What’s The Word On Reserves?

An HOA payment is divided into two major areas: routine maintenance costs and savings for the association’s reserves. These reserves are applied towards “capital expenses” which are typically large-scale or emergency in nature. For example, repairing or replacing the roof is a common reason to dip into reserves.

The reserves are intended to help cover the remaining costs the building insurance doesn’t cover. If the reserves aren’t enough, then a special assessment may be implemented. Even though your HOA fees will include building insurance, it’s highly recommended, and often required, that you get homeowners insurance for your individual unit and personal property.

Luckily, large expenditures like replacing the furnace or the roof are spaced out over many years. When it’s time to use the reserves or mandate a special monetary assessment, the homeowners association will vote on what to do.

Who Runs The Homeowners Association?

The homeowners! Typically, the association board members are elected from within the residents by all the residents in the building. During the regular HOA meetings, homeowners can discuss big projects or issues. When major decisions need to be made — like dipping into the reserves — all homeowners vote on it.

The board follows and implements official rules, bylaws and processes. These are sometimes called covenants or CC&Rs (Covenants, Conditions & Restrictions). CC&Rs determine what kinds of changes can be made to the exterior of your home, determine if you can own pets (and, if so, what kind), state what qualifies as a quorum on major projects in need of a vote and so on.

Buyer FAQ: What is the City of Chicago Condo Ordinance?

Chapter 13-72 of the Municipal Code of Chicago is the City of Chicago’s Condominium Ordinance. This is an official government document that protects the rights of the tenants in condo buildings. You should get a copy from your REALTOR®.

Buyer FAQ: When will you receive a copy of the bylaws or CC&R to review?

The condo association’s documents will be shared with you when you enter the attorney review period. Ask your REALTOR® to provide a complete journey of the transaction!

So, Are HOAs and HOA Fees For Me?

In Chicago, HOAs are a common entity. Explore different neighborhoods and building types if you’re interested in a condo but would like to target a specific price point in monthly HOA fees.

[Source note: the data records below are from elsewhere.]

/-- Settles O26: the shared checks of the index, then the safe point noted; EXIT by its counter's check; and what the end of a
repetition makes of the safe point. -/
theorem safePointsAndDepartures : Obligations.SafePointsAndDepartures := by
  intro s a idx n here marked
  have refused := exec_departures_refused s idx a
  have hsafe : exec (.safe idx) s = .next (s.withEntry idx fun s => s.safePoint idx (.preempt s.core.pc)) := rfl
  refine ⟨fun hpoison hhere hn hmax => ?_, fun hpoison hhere hbad => ?_, fun f hmoves => ?_, fun hg => ?_, fun hg => ?_,
    fun b live hpoint hph hops => ⟨State.endRepetition_last_safePoint hpoint hph hops, State.endRepetition_early_safePoint⟩⟩
  · have hgood : s.badSafeIdx idx = false := by
      rw [Bool.eq_false_iff, ne_eq, State.badSafeIdx_iff]
      omega
    have accepted (hg : s.inGroup = false) := exec_departures_accepted a hg hpoison hhere hgood
    refine ⟨?_, fun hg => ⟨?_, ?_, ?_⟩⟩
    · rw [hsafe, State.withEntry_of_good _ hpoison hhere hgood]; rfl
    · exact accepted hg (_, _) (List.mem_cons_self ..)
    · exact accepted hg (_, _) (List.mem_cons_of_mem _ (List.mem_cons_self ..))
    · refine accesses_of_checked (accepted hg (_, _) (List.mem_cons_of_mem _ (List.mem_cons_of_mem _ (List.mem_cons_self ..)))) fun ps h => ?_
      obtain ⟨p, qs, rfl⟩ := List.exists_cons_of_ne_nil (State.check_ok_ne_nil (by decide) h)
      exact ⟨p, rfl, rfl⟩
  · have hbad : s.badSafeIdx idx = true := (State.badSafeIdx_iff idx).2 hbad
    have illegal (i : Instr) (hi : i ∈ [Instr.join idx, .yield idx, .suspend a idx]) (hg : s.inGroup = false) : raises i s .illegal :=
      ((refused i hi).2 hg).2 hpoison hhere hbad
    refine ⟨?_, fun hg => ⟨illegal _ (by simp) hg, illegal _ (by simp) hg, illegal _ (by simp) hg⟩⟩
    rw [raises, hsafe, State.withEntry_of_bad _ hpoison hhere hbad, State.refuse]
  · refine ⟨?_, fun hg i hi => ((refused i hi).2 hg).1 f hmoves⟩
    rw [hsafe, State.withEntry_of_moving _ hmoves]; rfl
  · exact ⟨(refused _ (by simp)).1 hg, (refused _ (by simp)).1 hg, (refused _ (by simp)).1 hg,
      congrArg Host.Outcome.next (if_pos hg)⟩
  · exact accesses_of_checked (congrArg Host.Outcome.next (if_neg (Bool.eq_false_iff.1 hg))) fun _ _ => rfl

end Sys2Proof.Machine
end

section
/-! Loads going out (R69, R108–R114, R117, R121), and the scratchpad hints and pins (R124, R125). -/

namespace Sys2Proof.Machine

variable {s t u : State}

/-! ### What a read of poisoned memory may change: the acting core may stop (R392, R393) -/

/-- `t` has the memory of `s` and its acting core, which may have stopped. -/
def stopsAtMost (s t : State) : Prop := (t.core = s.core ∨ t.core = s.core.stopped) ∧ t.mem = s.mem

theorem stopsAtMost.refl (s : State) : stopsAtMost s s := ⟨.inl rfl, rfl⟩

theorem stopsAtMost.trans (h : stopsAtMost s t) (k : stopsAtMost t u) : stopsAtMost s u := by
  obtain ⟨hc, hm⟩ := h
  obtain ⟨kc, km⟩ := k
  refine ⟨?_, km.trans hm⟩
  rcases hc with hc | hc <;> rw [hc] at kc
  · exact kc
  · exact .inr (kc.elim id id)

theorem State.fatalPart_stopsAtMost (s : State) (part : Nat) : stopsAtMost s (s.fatalPart part) := by
  refine ⟨?_, rfl⟩
  change (if _ then _ else _) = s.core ∨ (if _ then _ else _) = s.core.stopped
  split
  · exact .inr rfl
  · exact .inl rfl

theorem State.poisonRead_stopsAtMost (s : State) (pa n : Nat) : stopsAtMost s (s.poisonRead pa n) := by
  refine List.foldlRecOn _ _ (motive := stopsAtMost s) (.refl s) fun t ht b _ => ht.trans ?_
  split
  · exact State.fatalPart_stopsAtMost t _
  · exact .refl t

/-! ### A load that goes out (R69, R110) -/

theorem State.loadPart_tag (s : State) (scope : Nat) (p : Piece) (dst : Nat) : (s.loadPart scope p dst).1.tag = none := by
  unfold State.loadPart
  split <;> rfl

theorem State.loadPart_stopsAtMost (s : State) (scope : Nat) (p : Piece) (dst : Nat) : stopsAtMost s (s.loadPart scope p dst).2 := by
  unfold State.loadPart
  split
  · exact State.poisonRead_stopsAtMost s _ _
  · exact .refl s

/-- The parts of a load have asked no peer yet, and reading those in the scratch segment changes no register and no byte. -/
theorem State.loadParts_untagged (s : State) (scope : Nat) (ps : List (Piece × Nat)) :
    (∀ p ∈ (s.loadParts scope ps).1, p.tag = none) ∧ stopsAtMost s (s.loadParts scope ps).2 := by
  refine List.foldlRecOn ps _ (motive := fun acc : List LoadPart × State => (∀ p ∈ acc.1, p.tag = none) ∧ stopsAtMost s acc.2)
    ⟨by simp, .refl s⟩ fun acc ⟨htags, hstop⟩ p _ => ⟨fun q hq => ?_, hstop.trans (State.loadPart_stopsAtMost acc.2 scope p.1 p.2)⟩
  rcases List.mem_append.1 hq with hq | hq
  · exact htags q hq
  · rw [List.mem_singleton.1 hq]
    exact State.loadPart_tag acc.2 scope p.1 p.2

/-- A part without the READ that it may have sent. -/
def LoadPart.untagged (p : LoadPart) : LoadPart := { p with tag := none }

theorem LoadPart.untagged_eq {p : LoadPart} (h : p.tag = none) : p.untagged = p := by
  cases p
  cases h
  rfl

theorem State.countAccess_frame (s : State) (part va : Nat) : (s.countAccess part va).core = s.core ∧ (s.countAccess part va).mem = s.mem := by
  unfold State.countAccess
  split
  · dsimp only
    split <;> exact ⟨rfl, rfl⟩
  · exact ⟨rfl, rfl⟩

theorem State.sendRead_frame (s : State) (n dev pa len va : Nat) :
    (s.sendRead n dev pa len va).2.core = s.core ∧ (s.sendRead n dev pa len va).2.mem = s.mem :=
  State.countAccess_frame s _ va

/-- A fold that appends one element for each, `g` of it kept, and leaves the state's acting core and memory. -/
theorem foldl_append_frame {α β : Type} (g : α → β) {f : List α × State → α → List α × State}
    (hf : ∀ acc x, (∃ y, (f acc x).1 = acc.1 ++ [y] ∧ g y = g x) ∧ (f acc x).2.core = acc.2.core ∧ (f acc x).2.mem = acc.2.mem) :
    ∀ (xs : List α) (acc : List α × State), (xs.foldl f acc).1.map g = acc.1.map g ++ xs.map g ∧
      (xs.foldl f acc).2.core = acc.2.core ∧ (xs.foldl f acc).2.mem = acc.2.mem
  | [], acc => ⟨(List.append_nil _).symm, rfl, rfl⟩
  | x :: xs, acc => by
    obtain ⟨⟨y, hy, hg⟩, hcore, hmem⟩ := hf acc x
    obtain ⟨hlist, hcore', hmem'⟩ := foldl_append_frame g hf xs (f acc x)
    exact ⟨by rw [List.foldl_cons, hlist, hy]; simp [hg], hcore'.trans hcore, hmem'.trans hmem⟩

/-- READs to peers go out: parts take their tags, the acting core and memory stay. -/
theorem State.sendReads_frame (s : State) (n : Nat) (l : LoadLanding) :
    (s.sendReads n l).1.map LoadPart.untagged = l.parts.map LoadPart.untagged ∧
      (s.sendReads n l).2.core = s.core ∧ (s.sendReads n l).2.mem = s.mem := by
  refine foldl_append_frame LoadPart.untagged (fun acc p => ?_) l.parts ([], s)
  dsimp only
  split
  · exact ⟨⟨p, rfl, rfl⟩, rfl, rfl⟩
  · split
    · exact ⟨⟨p, rfl, rfl⟩, rfl, rfl⟩
    · refine ⟨⟨_, rfl, rfl⟩, ?_⟩
      split
      · exact State.sendRead_frame acc.2 n _ _ _ _
      · exact State.sendRead_frame acc.2 n _ _ _ _

/-- A load that has issued asks its peers or waits; nothing of it but the tags of its parts changes. -/
theorem State.asking_frame (s : State) (l : LoadLanding) :
    (∃ ps, (s.asking l).1 = { l with parts := ps } ∧ ps.map LoadPart.untagged = l.parts.map LoadPart.untagged) ∧
      (s.asking l).2.core = s.core ∧ (s.asking l).2.mem = s.mem := by
  unfold State.asking
  split
  · exact ⟨⟨_, rfl, rfl⟩, rfl, rfl⟩
  · obtain ⟨hps, hframe⟩ := State.sendReads_frame s s.core.phys l
    exact ⟨⟨_, rfl, hps⟩, hframe⟩

theorem stopsAtMost.sameRegisters (h : stopsAtMost s t) : sameRegisters s.core t.core := by
  rcases h.1 with hc | hc <;> rw [hc] <;> exact .refl s.core

/-- A stopped core keeps its loads, its place in issue order and what its loads note. -/
theorem stopsAtMost.loading (h : stopsAtMost s t) : t.core.loads = s.core.loads ∧ t.core.issued = s.core.issued ∧
    t.core.ctx = s.core.ctx ∧ t.core.pc = s.core.pc ∧ t.core.phase = s.core.phase := by
  rcases h.1 with hc | hc <;> rw [hc] <;> exact ⟨rfl, rfl, rfl, rfl, rfl⟩

/-- A load as it issues. -/
def State.newLoad (s : State) (dest : LoadDest) (land : Nat) (parts : List LoadPart) : LoadLanding :=
  ⟨parts, dest, land, s.core.ctx.scope, s.core.pc, s.core.issued, s.core.phase, none⟩

/-- The acting core takes a load that has asked its peers. -/
def State.takeLoad (s : State) (dest : LoadDest) (land : Nat) (parts : List LoadPart) : State :=
  let r := s.asking (s.newLoad dest land parts)
  r.2.onCore fun c => { c with loads := c.loads ++ [r.1], issued := c.issued + 1 }

theorem State.takeLoad_loadOut (hstop : stopsAtMost u s) (dest : LoadDest) (land : Nat) {parts : List LoadPart}
    (htags : ∀ p ∈ parts, p.tag = none) : loadOut u (s.takeLoad dest land parts) dest land parts := by
  obtain ⟨⟨qs, hl, hqs⟩, hcore, hmem⟩ := State.asking_frame s (s.newLoad dest land parts)
  obtain ⟨hloads, hissued, hctx, hpc, hphase⟩ := hstop.loading
  have huntagged : qs.map LoadPart.untagged = parts :=
    hqs.trans ((List.map_congr_left fun p hp => LoadPart.untagged_eq (htags p hp)).trans (List.map_id _))
  have hregs := hstop.sameRegisters
  rw [← hcore] at hregs
  refine ⟨⟨(s.asking (s.newLoad dest land parts)).1, ?_, ?_⟩, ?_, hregs, hmem.trans hstop.2⟩
  · change _ ++ _ = _
    rw [hcore, hloads]
  · rw [hl, ← hctx, ← hpc, ← hissued, ← hphase]
    exact congrArg (fun ps => s.newLoad dest land ps) huntagged
  · change _ + 1 = _
    rw [hcore, hissued]

/-- A load of checked pieces goes out from the settled state. -/
theorem State.load_loadOut (s : State) (dest : LoadDest) (land : Nat) (ps : List Piece) :
    loadOut s.settle (s.load dest land (inPlace ps)) dest land
      (s.settle.loadParts s.settle.scope (ps.map fun p => (p, p.off))).1 :=
  have ⟨htags, hstop⟩ := State.loadParts_untagged s.settle s.settle.scope (inPlace ps)
  State.takeLoad_loadOut hstop dest land htags

/-- An instruction that loads the pieces of a checked access. -/
theorem accesses_of_load {i : Instr} {r : Checked} {dest : LoadDest} {land : Nat}
    (hexec : exec i s = .next (s.checked r fun ps => s.load dest land (inPlace ps))) :
    accesses i s r fun ps t =>
      loadOut s.settle t dest land (s.settle.loadParts s.settle.scope (ps.map fun p => (p, p.off))).1 :=
  accesses_of_checked hexec fun ps _ => State.load_loadOut s dest land ps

Here are some helpful considerations you should make as a prospective buyer so you can evaluate if a building with an HOA is the right fit for your living style:

  1. How do you prefer to pay for maintenance for your home – are you comfortable with making a monthly deposit for a future expense or with paying out of pocket when the emergency or need arises?
  2. How does something like a monthly HOA fee factor on top of your estimated monthly mortgage payment?
  3. What sorts of utilities are you comfortable being bundled into these fees?
  4. How important are lifestyle amenities like gyms, pools and common kitchens?
  5. How much freedom or autonomy do you want to make changes to your home?
  6. Do you have a preference between owner-occupied or investor-owned buildings?
  7. Do you plan on turning your home into a future investment property?

When in doubt, ask your REALTOR® about HOA fees during the homebuying process.